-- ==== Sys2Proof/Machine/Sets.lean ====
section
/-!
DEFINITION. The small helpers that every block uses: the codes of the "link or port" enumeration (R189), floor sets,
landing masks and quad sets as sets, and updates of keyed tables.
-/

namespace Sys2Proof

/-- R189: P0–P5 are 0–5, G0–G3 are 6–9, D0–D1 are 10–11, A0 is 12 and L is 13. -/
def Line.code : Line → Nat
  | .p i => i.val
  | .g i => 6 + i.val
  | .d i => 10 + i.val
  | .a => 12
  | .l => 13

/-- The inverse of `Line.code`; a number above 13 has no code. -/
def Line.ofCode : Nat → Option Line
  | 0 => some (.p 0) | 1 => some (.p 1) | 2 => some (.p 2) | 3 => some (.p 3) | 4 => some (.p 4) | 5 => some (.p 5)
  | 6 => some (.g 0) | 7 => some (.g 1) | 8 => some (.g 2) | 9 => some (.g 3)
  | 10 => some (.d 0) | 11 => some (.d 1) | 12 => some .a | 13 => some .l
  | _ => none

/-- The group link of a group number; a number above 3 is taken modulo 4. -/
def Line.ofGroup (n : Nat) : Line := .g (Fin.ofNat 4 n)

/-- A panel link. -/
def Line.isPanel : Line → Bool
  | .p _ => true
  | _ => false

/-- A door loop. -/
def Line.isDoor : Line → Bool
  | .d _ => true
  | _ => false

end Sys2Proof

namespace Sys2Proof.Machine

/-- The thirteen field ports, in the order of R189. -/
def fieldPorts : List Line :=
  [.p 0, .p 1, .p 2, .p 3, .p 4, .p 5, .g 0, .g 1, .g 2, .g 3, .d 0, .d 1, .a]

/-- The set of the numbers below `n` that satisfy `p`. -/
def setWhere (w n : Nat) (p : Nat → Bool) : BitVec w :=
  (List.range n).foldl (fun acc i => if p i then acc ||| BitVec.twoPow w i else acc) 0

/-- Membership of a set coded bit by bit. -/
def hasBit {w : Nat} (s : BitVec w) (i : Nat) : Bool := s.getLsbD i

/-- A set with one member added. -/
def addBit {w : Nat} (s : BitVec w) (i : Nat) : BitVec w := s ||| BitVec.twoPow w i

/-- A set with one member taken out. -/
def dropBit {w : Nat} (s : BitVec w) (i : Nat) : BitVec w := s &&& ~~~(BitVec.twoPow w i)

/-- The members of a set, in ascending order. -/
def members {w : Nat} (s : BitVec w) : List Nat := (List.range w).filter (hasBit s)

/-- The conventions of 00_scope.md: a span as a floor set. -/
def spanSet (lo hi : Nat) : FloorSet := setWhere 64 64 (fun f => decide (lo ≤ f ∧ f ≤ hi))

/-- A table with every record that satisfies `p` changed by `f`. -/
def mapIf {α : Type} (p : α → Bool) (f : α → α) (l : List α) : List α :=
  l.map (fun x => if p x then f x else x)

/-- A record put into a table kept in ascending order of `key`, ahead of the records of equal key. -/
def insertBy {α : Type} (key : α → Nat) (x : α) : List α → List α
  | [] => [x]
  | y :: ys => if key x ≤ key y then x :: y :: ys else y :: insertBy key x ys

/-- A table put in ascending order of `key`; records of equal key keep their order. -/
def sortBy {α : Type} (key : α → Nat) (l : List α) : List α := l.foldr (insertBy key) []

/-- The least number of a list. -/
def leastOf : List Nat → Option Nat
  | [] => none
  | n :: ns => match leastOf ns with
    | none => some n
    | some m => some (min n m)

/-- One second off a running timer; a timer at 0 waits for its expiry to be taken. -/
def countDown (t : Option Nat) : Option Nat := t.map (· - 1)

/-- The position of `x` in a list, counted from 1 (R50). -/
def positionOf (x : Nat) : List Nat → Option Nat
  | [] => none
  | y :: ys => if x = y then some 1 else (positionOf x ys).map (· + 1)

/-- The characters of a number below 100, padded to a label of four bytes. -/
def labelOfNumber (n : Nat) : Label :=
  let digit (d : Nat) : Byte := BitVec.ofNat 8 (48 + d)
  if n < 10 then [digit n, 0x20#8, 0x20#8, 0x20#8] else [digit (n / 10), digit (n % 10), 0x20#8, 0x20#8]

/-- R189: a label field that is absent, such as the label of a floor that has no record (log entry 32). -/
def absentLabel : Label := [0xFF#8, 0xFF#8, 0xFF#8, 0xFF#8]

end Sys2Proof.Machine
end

**********

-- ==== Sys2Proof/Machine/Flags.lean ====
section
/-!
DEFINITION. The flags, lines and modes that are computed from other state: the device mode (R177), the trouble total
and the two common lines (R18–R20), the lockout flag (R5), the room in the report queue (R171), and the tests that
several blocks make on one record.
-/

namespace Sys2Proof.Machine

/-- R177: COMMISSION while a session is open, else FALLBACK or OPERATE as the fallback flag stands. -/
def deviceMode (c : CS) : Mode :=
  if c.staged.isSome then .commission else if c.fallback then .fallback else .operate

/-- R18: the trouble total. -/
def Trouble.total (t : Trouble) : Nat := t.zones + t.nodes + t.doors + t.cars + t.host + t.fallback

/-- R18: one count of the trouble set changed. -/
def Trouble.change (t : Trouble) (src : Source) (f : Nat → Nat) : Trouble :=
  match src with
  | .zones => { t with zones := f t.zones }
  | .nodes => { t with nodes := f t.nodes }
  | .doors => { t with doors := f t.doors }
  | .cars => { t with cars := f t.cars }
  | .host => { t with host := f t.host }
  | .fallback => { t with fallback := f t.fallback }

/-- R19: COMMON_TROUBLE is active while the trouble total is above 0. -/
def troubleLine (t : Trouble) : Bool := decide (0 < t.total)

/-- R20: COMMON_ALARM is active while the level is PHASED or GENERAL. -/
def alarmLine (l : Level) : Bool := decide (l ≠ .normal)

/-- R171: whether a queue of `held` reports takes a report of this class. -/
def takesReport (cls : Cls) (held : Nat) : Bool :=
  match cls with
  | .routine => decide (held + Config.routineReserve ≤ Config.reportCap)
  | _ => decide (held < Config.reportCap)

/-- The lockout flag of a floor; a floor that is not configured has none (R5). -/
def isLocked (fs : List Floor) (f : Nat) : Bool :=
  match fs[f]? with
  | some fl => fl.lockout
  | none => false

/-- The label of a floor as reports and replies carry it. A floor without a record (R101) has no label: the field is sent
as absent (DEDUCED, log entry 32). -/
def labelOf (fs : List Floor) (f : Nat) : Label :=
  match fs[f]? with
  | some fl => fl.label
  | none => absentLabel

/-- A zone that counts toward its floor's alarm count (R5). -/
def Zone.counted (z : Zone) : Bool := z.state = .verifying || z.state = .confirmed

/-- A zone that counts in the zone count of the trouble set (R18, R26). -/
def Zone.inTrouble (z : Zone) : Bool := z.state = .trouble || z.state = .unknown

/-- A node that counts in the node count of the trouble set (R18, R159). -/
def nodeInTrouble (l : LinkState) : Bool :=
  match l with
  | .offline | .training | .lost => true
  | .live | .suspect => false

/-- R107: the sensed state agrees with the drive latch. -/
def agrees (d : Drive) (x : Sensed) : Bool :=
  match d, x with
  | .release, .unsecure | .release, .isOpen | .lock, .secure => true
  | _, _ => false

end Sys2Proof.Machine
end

**********

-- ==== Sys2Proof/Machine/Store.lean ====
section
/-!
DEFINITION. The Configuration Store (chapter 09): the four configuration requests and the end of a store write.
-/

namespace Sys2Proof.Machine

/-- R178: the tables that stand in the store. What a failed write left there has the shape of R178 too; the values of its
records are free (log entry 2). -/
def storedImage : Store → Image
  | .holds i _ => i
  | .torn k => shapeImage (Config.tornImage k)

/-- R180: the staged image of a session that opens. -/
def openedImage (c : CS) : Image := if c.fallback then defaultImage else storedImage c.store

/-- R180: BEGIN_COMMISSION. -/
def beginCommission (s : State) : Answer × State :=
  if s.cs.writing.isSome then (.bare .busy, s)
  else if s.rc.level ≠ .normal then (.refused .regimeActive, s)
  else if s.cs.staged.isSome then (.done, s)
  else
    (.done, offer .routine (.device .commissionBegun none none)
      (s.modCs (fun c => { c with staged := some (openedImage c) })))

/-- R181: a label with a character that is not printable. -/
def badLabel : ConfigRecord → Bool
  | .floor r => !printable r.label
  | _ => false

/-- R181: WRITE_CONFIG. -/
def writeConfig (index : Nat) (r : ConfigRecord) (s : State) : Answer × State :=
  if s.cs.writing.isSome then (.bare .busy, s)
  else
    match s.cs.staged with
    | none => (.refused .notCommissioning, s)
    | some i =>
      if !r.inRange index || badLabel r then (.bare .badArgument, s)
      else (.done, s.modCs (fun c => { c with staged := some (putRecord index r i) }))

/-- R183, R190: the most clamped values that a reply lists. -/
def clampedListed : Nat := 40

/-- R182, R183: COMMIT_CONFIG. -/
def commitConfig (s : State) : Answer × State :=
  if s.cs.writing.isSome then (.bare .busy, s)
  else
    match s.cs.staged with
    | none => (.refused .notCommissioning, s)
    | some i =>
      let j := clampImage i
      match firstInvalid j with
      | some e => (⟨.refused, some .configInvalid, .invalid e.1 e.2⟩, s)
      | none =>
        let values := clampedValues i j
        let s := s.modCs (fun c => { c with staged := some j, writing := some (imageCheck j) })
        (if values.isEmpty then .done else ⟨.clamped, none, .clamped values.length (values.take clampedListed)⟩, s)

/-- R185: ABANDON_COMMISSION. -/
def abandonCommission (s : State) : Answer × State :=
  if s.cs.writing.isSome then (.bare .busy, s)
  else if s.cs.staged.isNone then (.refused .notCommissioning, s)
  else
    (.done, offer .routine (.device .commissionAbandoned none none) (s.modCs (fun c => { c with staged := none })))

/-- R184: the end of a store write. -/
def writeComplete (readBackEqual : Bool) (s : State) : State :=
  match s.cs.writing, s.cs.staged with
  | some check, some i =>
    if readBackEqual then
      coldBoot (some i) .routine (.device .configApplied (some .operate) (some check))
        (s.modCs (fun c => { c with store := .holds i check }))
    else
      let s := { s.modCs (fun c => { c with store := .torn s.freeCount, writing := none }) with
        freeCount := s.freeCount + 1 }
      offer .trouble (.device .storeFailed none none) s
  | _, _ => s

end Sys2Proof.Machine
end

**********

## Problem statement:
Note every line of the entries in which "above" appears, and copy it down.

## Exercise response:
/-- The inverse of `Line.code`; a number above 13 has no code. -/
/-- The group link of a group number; a number above 3 is taken modulo 4. -/
/-- R19: COMMON_TROUBLE is active while the trouble total is above 0. -/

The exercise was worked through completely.